GIVEN DATA START
-- ==== Sys2Proof/Machine/Core.lean ====
section
/-! DEFINITION. The machine as the host runs it. -/

def Sys2Proof.core : Host.Core := {
  State := Sys2Proof.Machine.State
  Fault := Sys2Proof.Machine.Fault
  Refusal := Sys2Proof.Machine.Refusal
  step := Sys2Proof.Machine.step
  reset := Sys2Proof.Machine.State.reset }
end

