/-! ### The island's own ports (23 R561 to R568) and registers (18 R479) -/

/-- JTAG: an instruction is loaded where it is permitted and acts as BYPASS otherwise, and none is while the always-on domain is off; IDCODE gives the
part, the boundary instructions observe and drive the lands, DBGACC reads and writes memory and registers and resets with its status, or is refused with
the status of the fault, OTPPROG programs bits of 1 under its
key, and a scan chain is selected only of a slice that kiln isolates (23 R567, R568, Table 23.4). -/
def Obligations.JtagActs : Prop :=
  ∀ (s : State) (lands : BitVec 40) (addr : BitVec 48) (v : BitVec 64) (image : BitVec 512) (key : BitVec 32) (chain : Fin 8),
    let all : List Instr := [.jtagIdcode, .jtagSamplePreload lands, .jtagExtest lands, .jtagBypass, .dbgaccRead addr, .dbgaccWrite addr v, .dbgaccDebugReset,
      .dbgaccCoreReset addr, .otpprog image key, .scansel chain]
    let bypass := fun (i : Instr) => exec i s = .next { s with io := { s.io with ir := 0xFF } }
    let gives := fun (i : Instr) (f : State → Prop) => ∃ t, exec i s = .next t ∧ f t
    let a := addr.toNat
    let refused := fun (i : Instr) (w : Option Word) => gives i (fun t => t.io.accStatus = (if islandCode s a w = 2 then 3 else 2) ∧ t.io.accData = 0 ∧
      t.io.accHeld = none ∧ t.rst = s.rst ∧ t.hbm = s.hbm)
    (s.rst.phase = .off → ∀ i ∈ all, exec i s = .next s) ∧
    (s.rst.phase ≠ .off → s.io.scanSel = none →
      bypass .jtagBypass ∧
      gives .jtagIdcode (fun t => t.io.ir = 1 ∧ t.io.captured = idcode s ∧ fld (t.io.captured.setWidth 64) 11 0 = 0x76B) ∧
      exec (.jtagSamplePreload lands) s = .next { s with io := { s.io with ir := 2, boundary := lands } } ∧
      (2 ≤ dbgMode s → exec (.jtagExtest lands) s = .next { s with io := { s.io with ir := 3, boundary := lands } }) ∧
      (dbgMode s < 2 → bypass (.jtagExtest lands)) ∧
      (dbgMode s = 0 → ∀ i ∈ [Instr.dbgaccRead addr, .dbgaccWrite addr v, .dbgaccDebugReset, .dbgaccCoreReset addr], bypass i) ∧
      (dbgMode s ≠ 0 → s.io.accHeld = none →
        (islandCode s a none ≠ 0 → refused (.dbgaccRead addr) none) ∧
        (islandCode s a (some v) ≠ 0 → refused (.dbgaccWrite addr v) (some v)) ∧
        (isRegAddr a = false → islandCode s a none = 0 → gives (.dbgaccRead addr) (fun t =>
          t.io.accStatus = 0 ∧ t.io.accData = islandWord s a ∧ t.io.accHeld = none ∧ t.hbm = s.hbm ∧ t.cores = s.cores)) ∧
        (isRegAddr a = false → islandCode s a (some v) = 0 → islandLost a (some v) s = false → gives (.dbgaccWrite addr v) (fun t =>
          t.io.accStatus = 0 ∧ t.io.accHeld = none ∧ islandWord t a = v)) ∧
        (isRegAddr a = false → islandCode s a (some v) = 0 → islandLost a (some v) s = true → gives (.dbgaccWrite addr v) (fun t =>
          t.io.accStatus = 2 ∧ Memory.readN t.hbm a 8 = Memory.readN s.hbm a 8)) ∧
        (∀ b off, blockOf a = some (b, off) → isRegAddr a = true → ownAccess s a = false →
          (islandCode s a none = 0 → gives (.dbgaccRead addr) (fun t => t.io.accStatus = 0 ∧ some t.io.accData = blockRead s b off ∧ t.cores = s.cores)) ∧
          (islandCode s a (some v) = 0 → gives (.dbgaccWrite addr v) (fun t => t.io.accStatus = 0 ∧ t.io.accData = 0 ∧
            let u := blockWrite none (islandLevel s) v { s with io := { s.io with ir := 0x11 } } b off
            t.cores = u.cores ∧ t.routers = u.routers ∧ t.nodes = u.nodes ∧ t.ports = u.ports ∧ t.units = u.units ∧ t.top = u.top ∧ t.rst = u.rst))) ∧
        (s.rst.phase ≠ .reset → gives .dbgaccDebugReset (fun t => t.rst.phase = .reset ∧ t.rst.src = 7)) ∧
        (∀ site : Nat, regionOf addr.toNat = .siteReg site 0 →
          let there := hasThreads site && coreInService s site
          (there = true → gives (.dbgaccCoreReset addr) (fun t => (getCore t site).power = .reset ∧ t.io.accStatus = 0)) ∧
          (there = false → gives (.dbgaccCoreReset addr) (fun t => t.io.accStatus = 2 ∧ t.cores = s.cores)))) ∧
      (s.sec.state.toNat ≤ 1 → key = 0x0F7B5A11 → gives (.otpprog image key) (fun t =>
        ∀ i : Fin 64, mget t.rst.otp i 0 = mget s.rst.otp i 0 ||| (image >>> (8 * i.val)).setWidth 8)) ∧
      (s.sec.state.toNat ≤ 1 → key ≠ 0x0F7B5A11 → gives (.otpprog image key) (fun t => t.rst = s.rst)) ∧
      (2 ≤ s.sec.state.toNat → bypass (.otpprog image key)) ∧
      ((s.sec.state = 2 ∨ 4 ≤ s.sec.state.toNat) → bypass (.scansel chain)) ∧
      ((s.sec.state = 0 ∨ s.sec.state = 1 ∨ s.sec.state = 3) → exec (.scansel chain) s = .next { s with io := { s.io with
        ir := BitVec.ofNat 8 (0x30 + chain.val), scanSel := if s.kln.state = 2 then some chain.val else none } }))
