/-! ### drawFree -/

@[simp] theorem drawFree_pending (s : State) (w : Nat) : (drawFree w s).2.pending = s.pending := rfl
@[simp] theorem drawFree_aoc (s : State) (w : Nat) : (drawFree w s).2.aoc = s.aoc := rfl
@[simp] theorem drawFree_cores (s : State) (w : Nat) : (drawFree w s).2.cores = s.cores := rfl
@[simp] theorem drawFree_units (s : State) (w : Nat) : (drawFree w s).2.units = s.units := rfl
@[simp] theorem drawFree_nodes (s : State) (w : Nat) : (drawFree w s).2.nodes = s.nodes := rfl
@[simp] theorem drawFree_routers (s : State) (w : Nat) : (drawFree w s).2.routers = s.routers := rfl
@[simp] theorem drawFree_ports (s : State) (w : Nat) : (drawFree w s).2.ports = s.ports := rfl
@[simp] theorem drawFree_hbm (s : State) (w : Nat) : (drawFree w s).2.hbm = s.hbm := rfl
@[simp] theorem drawFree_hbmBad (s : State) (w : Nat) : (drawFree w s).2.hbmBad = s.hbmBad := rfl
@[simp] theorem drawFree_packets (s : State) (w : Nat) : (drawFree w s).2.packets = s.packets := rfl
@[simp] theorem drawFree_nextPkt (s : State) (w : Nat) : (drawFree w s).2.nextPkt = s.nextPkt := rfl
@[simp] theorem drawFree_nextReq (s : State) (w : Nat) : (drawFree w s).2.nextReq = s.nextReq := rfl
@[simp] theorem drawFree_top (s : State) (w : Nat) : (drawFree w s).2.top = s.top := rfl
@[simp] theorem drawFree_grp (s : State) (w : Nat) : (drawFree w s).2.grp = s.grp := rfl
@[simp] theorem drawFree_img (s : State) (w : Nat) : (drawFree w s).2.img = s.img := rfl
@[simp] theorem drawFree_mgt (s : State) (w : Nat) : (drawFree w s).2.mgt = s.mgt := rfl
@[simp] theorem drawFree_sec (s : State) (w : Nat) : (drawFree w s).2.sec = s.sec := rfl
@[simp] theorem drawFree_rst (s : State) (w : Nat) : (drawFree w s).2.rst = s.rst := rfl
@[simp] theorem drawFree_pwr (s : State) (w : Nat) : (drawFree w s).2.pwr = s.pwr := rfl
@[simp] theorem drawFree_kln (s : State) (w : Nat) : (drawFree w s).2.kln = s.kln := rfl
@[simp] theorem drawFree_io (s : State) (w : Nat) : (drawFree w s).2.io = s.io := rfl

/-! ### What a part reads as after its update -/

theorem mget_mset_self {α : Type} (m : Map α) (k : Nat) (v d : α) : mget (mset m k v) k d = v := by
  induction m with
  | nil => simp [mset, mget]
  | cons e r ih =>
    obtain ⟨j, w⟩ := e
    unfold mset
    split
    · simp [mget]
    · split
      · simp [mget]
      · simp [mget, *]

theorem mget_mset_ne {α : Type} (m : Map α) (k j : Nat) (v d : α) (h : j ≠ k) : mget (mset m k v) j d = mget m j d := by
  induction m with
  | nil => simp [mset, mget, Ne.symm h]
  | cons e r ih =>
    obtain ⟨i, w⟩ := e
    unfold mset
    split
    · simp [mget, Ne.symm h]
    · split
      · subst i; simp [mget, Ne.symm h]
      · simp [mget, ih]

/-- An updated entry, and every other one. -/
theorem mget_mset {α : Type} (m : Map α) (k j : Nat) (v d : α) : mget (mset m k v) j d = if j = k then v else mget m j d := by
  by_cases h : j = k
  · simp [h, mget_mset_self]
  · simp [h, mget_mset_ne _ _ _ _ _ h]

/-- A removed entry reads as the default, and every other one as before. -/
theorem mget_mdel {α : Type} (m : Map α) (k j : Nat) (d : α) : mget (mdel m k) j d = if j = k then d else mget m j d := by
  induction m with
  | nil => simp [mdel, mget]
  | cons e r ih =>
    obtain ⟨i, w⟩ := e
    unfold mdel at *
    by_cases hi : i = k <;> by_cases hj : j = k <;> by_cases hij : i = j <;> simp_all [mget]

theorem getCore_setCore (s : State) (i j : Nat) (c : Core) : getCore (setCore s i c) j = if j = i then c else getCore s j := mget_mset ..
theorem getCore_modCore (s : State) (i j : Nat) (f : Core → Core) : getCore (modCore i f s) j = if j = i then f (getCore s i) else getCore s j :=
  mget_mset ..
theorem getUnit_modUnit (s : State) (i j : Nat) (f : SyncUnit → SyncUnit) :
    getUnit (modUnit i f s) j = if j = i then f (getUnit s i) else getUnit s j := mget_mset ..
theorem getNode_modNode (s : State) (i j : Nat) (f : HbmNode → HbmNode) :
    getNode (modNode i f s) j = if j = i then f (getNode s i) else getNode s j := mget_mset ..
theorem getRouter_modRouter (s : State) (i j : Nat) (f : Router → Router) :
    getRouter (modRouter i f s) j = if j = i then f (getRouter s i) else getRouter s j := mget_mset ..
theorem getPort_modPort (s : State) (i j : Nat) (f : Port → Port) :
    getPort (modPort i f s) j = if j = i then f (getPort s i) else getPort s j := mget_mset ..
theorem getEngine_modEngine (s : State) (i j : Nat) (f : Engine → Engine) :
    getEngine (modEngine i f s) j = if j = i then f (getEngine s i) else getEngine s j := mget_mset ..
theorem getPace_modPace (s : State) (i j : Nat) (f : Pace → Pace) :
    getPace (modPace i f s) j = if j = i then f (getPace s i) else getPace s j := mget_mset ..
theorem getRail_modRail (s : State) (i j : Nat) (f : Rail → Rail) :
    getRail (modRail i f s) j = if j = i then f (getRail s i) else getRail s j := mget_mset ..

/-- A property of the four threads, thread by thread. -/
theorem fin4 {p : Fin 4 → Prop} (h0 : p 0) (h1 : p 1) (h2 : p 2) (h3 : p 3) : ∀ t, p t
  | 0 => h0
  | 1 => h1
  | 2 => h2
  | 3 => h3

@[simp] theorem coreThr_coreSetThr (c : Core) (t u : Fin 4) (h : Thread) : coreThr (coreSetThr c t h) u = if u = t then h else coreThr c u :=
  fin4 (p := fun t => coreThr (coreSetThr c t h) u = if u = t then h else coreThr c u)
    (fin4 (p := fun u => coreThr (coreSetThr c 0 h) u = if u = 0 then h else coreThr c u) rfl rfl rfl rfl u)
    (fin4 (p := fun u => coreThr (coreSetThr c 1 h) u = if u = 1 then h else coreThr c u) rfl rfl rfl rfl u)
    (fin4 (p := fun u => coreThr (coreSetThr c 2 h) u = if u = 2 then h else coreThr c u) rfl rfl rfl rfl u)
    (fin4 (p := fun u => coreThr (coreSetThr c 3 h) u = if u = 3 then h else coreThr c u) rfl rfl rfl rfl u) t

theorem getThr_modThr (s : State) (i j : Nat) (t u : Fin 4) (f : Thread → Thread) :
    getThr (modThr i t f s) j u = if j = i ∧ u = t then f (getThr s i t) else getThr s j u := by
  unfold getThr modThr
  rw [getCore_modCore]
  by_cases h : j = i
  · subst h; simp
  · simp [h]

theorem getRing_modRing (s : State) (i j : Nat) (r q : Fin 4) (f : HodRing → HodRing) :
    getRing (modRing i r f s) j q = if j = i ∧ q = r then f (getRing s i r) else getRing s j q := by
  unfold getRing modRing
  rw [getCore_modCore]
  by_cases h : j = i
  · subst h; simp [mget_mset, Fin.ext_iff]
  · simp [h]

theorem getEnd_modEnd (s : State) (i j x y : Nat) (f : Endpoint → Endpoint) :
    getEnd (modEnd i x f s) j y = if j = i ∧ y = x then f (getEnd s i x) else getEnd s j y := by
  unfold getEnd modEnd
  rw [getCore_modCore]
  by_cases h : j = i
  · subst h; simp [mget_mset]
  · simp [h]

/-! ### What an update of a thread leaves alone in its core -/

@[simp] theorem coreSetThr_power (c : Core) (t : Fin 4) (h : Thread) : (coreSetThr c t h).power = c.power :=
  fin4 (p := fun t => (coreSetThr c t h).power = c.power) rfl rfl rfl rfl t
@[simp] theorem coreSetThr_lastSlot (c : Core) (t : Fin 4) (h : Thread) : (coreSetThr c t h).lastSlot = c.lastSlot :=
  fin4 (p := fun t => (coreSetThr c t h).lastSlot = c.lastSlot) rfl rfl rfl rfl t
@[simp] theorem coreSetThr_lm (c : Core) (t : Fin 4) (h : Thread) : (coreSetThr c t h).lm = c.lm :=
  fin4 (p := fun t => (coreSetThr c t h).lm = c.lm) rfl rfl rfl rfl t
@[simp] theorem coreSetThr_lmBad (c : Core) (t : Fin 4) (h : Thread) : (coreSetThr c t h).lmBad = c.lmBad :=
  fin4 (p := fun t => (coreSetThr c t h).lmBad = c.lmBad) rfl rfl rfl rfl t
@[simp] theorem coreSetThr_bits (c : Core) (t : Fin 4) (h : Thread) : (coreSetThr c t h).bits = c.bits :=
  fin4 (p := fun t => (coreSetThr c t h).bits = c.bits) rfl rfl rfl rfl t
@[simp] theorem coreSetThr_rope (c : Core) (t : Fin 4) (h : Thread) : (coreSetThr c t h).rope = c.rope :=
  fin4 (p := fun t => (coreSetThr c t h).rope = c.rope) rfl rfl rfl rfl t
@[simp] theorem coreSetThr_lmslice (c : Core) (t : Fin 4) (h : Thread) : (coreSetThr c t h).lmslice = c.lmslice :=
  fin4 (p := fun t => (coreSetThr c t h).lmslice = c.lmslice) rfl rfl rfl rfl t
@[simp] theorem coreSetThr_idleEn (c : Core) (t : Fin 4) (h : Thread) : (coreSetThr c t h).idleEn = c.idleEn :=
  fin4 (p := fun t => (coreSetThr c t h).idleEn = c.idleEn) rfl rfl rfl rfl t
@[simp] theorem coreSetThr_idleDelay (c : Core) (t : Fin 4) (h : Thread) : (coreSetThr c t h).idleDelay = c.idleDelay :=
  fin4 (p := fun t => (coreSetThr c t h).idleDelay = c.idleDelay) rfl rfl rfl rfl t
@[simp] theorem coreSetThr_idleSince (c : Core) (t : Fin 4) (h : Thread) : (coreSetThr c t h).idleSince = c.idleSince :=
  fin4 (p := fun t => (coreSetThr c t h).idleSince = c.idleSince) rfl rfl rfl rfl t
@[simp] theorem coreSetThr_mx (c : Core) (t : Fin 4) (h : Thread) : (coreSetThr c t h).mx = c.mx :=
  fin4 (p := fun t => (coreSetThr c t h).mx = c.mx) rfl rfl rfl rfl t
@[simp] theorem coreSetThr_caches (c : Core) (t : Fin 4) (h : Thread) : (coreSetThr c t h).caches = c.caches :=
  fin4 (p := fun t => (coreSetThr c t h).caches = c.caches) rfl rfl rfl rfl t
@[simp] theorem coreSetThr_mmu (c : Core) (t : Fin 4) (h : Thread) : (coreSetThr c t h).mmu = c.mmu :=
  fin4 (p := fun t => (coreSetThr c t h).mmu = c.mmu) rfl rfl rfl rfl t
@[simp] theorem coreSetThr_hod (c : Core) (t : Fin 4) (h : Thread) : (coreSetThr c t h).hod = c.hod :=
  fin4 (p := fun t => (coreSetThr c t h).hod = c.hod) rfl rfl rfl rfl t
@[simp] theorem coreSetThr_ends (c : Core) (t : Fin 4) (h : Thread) : (coreSetThr c t h).ends = c.ends :=
  fin4 (p := fun t => (coreSetThr c t h).ends = c.ends) rfl rfl rfl rfl t
@[simp] theorem coreSetThr_comparators (c : Core) (t : Fin 4) (h : Thread) : (coreSetThr c t h).comparators = c.comparators :=
  fin4 (p := fun t => (coreSetThr c t h).comparators = c.comparators) rfl rfl rfl rfl t
@[simp] theorem coreSetThr_dbg (c : Core) (t : Fin 4) (h : Thread) : (coreSetThr c t h).dbg = c.dbg :=
  fin4 (p := fun t => (coreSetThr c t h).dbg = c.dbg) rfl rfl rfl rfl t
@[simp] theorem coreSetThr_ccwdEn (c : Core) (t : Fin 4) (h : Thread) : (coreSetThr c t h).ccwdEn = c.ccwdEn :=
  fin4 (p := fun t => (coreSetThr c t h).ccwdEn = c.ccwdEn) rfl rfl rfl rfl t
@[simp] theorem coreSetThr_ccwdPeriod (c : Core) (t : Fin 4) (h : Thread) : (coreSetThr c t h).ccwdPeriod = c.ccwdPeriod :=
  fin4 (p := fun t => (coreSetThr c t h).ccwdPeriod = c.ccwdPeriod) rfl rfl rfl rfl t
@[simp] theorem coreSetThr_ccwdSince (c : Core) (t : Fin 4) (h : Thread) : (coreSetThr c t h).ccwdSince = c.ccwdSince :=
  fin4 (p := fun t => (coreSetThr c t h).ccwdSince = c.ccwdSince) rfl rfl rfl rfl t
@[simp] theorem coreSetThr_lostUnits (c : Core) (t : Fin 4) (h : Thread) : (coreSetThr c t h).lostUnits = c.lostUnits :=
  fin4 (p := fun t => (coreSetThr c t h).lostUnits = c.lostUnits) rfl rfl rfl rfl t
@[simp] theorem coreSetThr_lockups (c : Core) (t : Fin 4) (h : Thread) : (coreSetThr c t h).lockups = c.lockups :=
  fin4 (p := fun t => (coreSetThr c t h).lockups = c.lockups) rfl rfl rfl rfl t
@[simp] theorem coreSetThr_streams (c : Core) (t : Fin 4) (h : Thread) : (coreSetThr c t h).streams = c.streams :=
  fin4 (p := fun t => (coreSetThr c t h).streams = c.streams) rfl rfl rfl rfl t
@[simp] theorem coreSetThr_resetEnds (c : Core) (t : Fin 4) (h : Thread) : (coreSetThr c t h).resetEnds = c.resetEnds :=
  fin4 (p := fun t => (coreSetThr c t h).resetEnds = c.resetEnds) rfl rfl rfl rfl t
GIVEN DATA END
YOUR ASSIGNMENT
Where a line in the records above contains the word "dbgaccDebugReset", copy that line.

EXPECTED OUTPUT
    let all : List Instr := [.jtagIdcode, .jtagSamplePreload lands, .jtagExtest lands, .jtagBypass, .dbgaccRead addr, .dbgaccWrite addr v, .dbgaccDebugReset,
      (dbgMode s = 0 → ∀ i ∈ [Instr.dbgaccRead addr, .dbgaccWrite addr v, .dbgaccDebugReset, .dbgaccCoreReset addr], bypass i) ∧
        (s.rst.phase ≠ .reset → gives .dbgaccDebugReset (fun t => t.rst.phase = .reset ∧ t.rst.src = 7)) ∧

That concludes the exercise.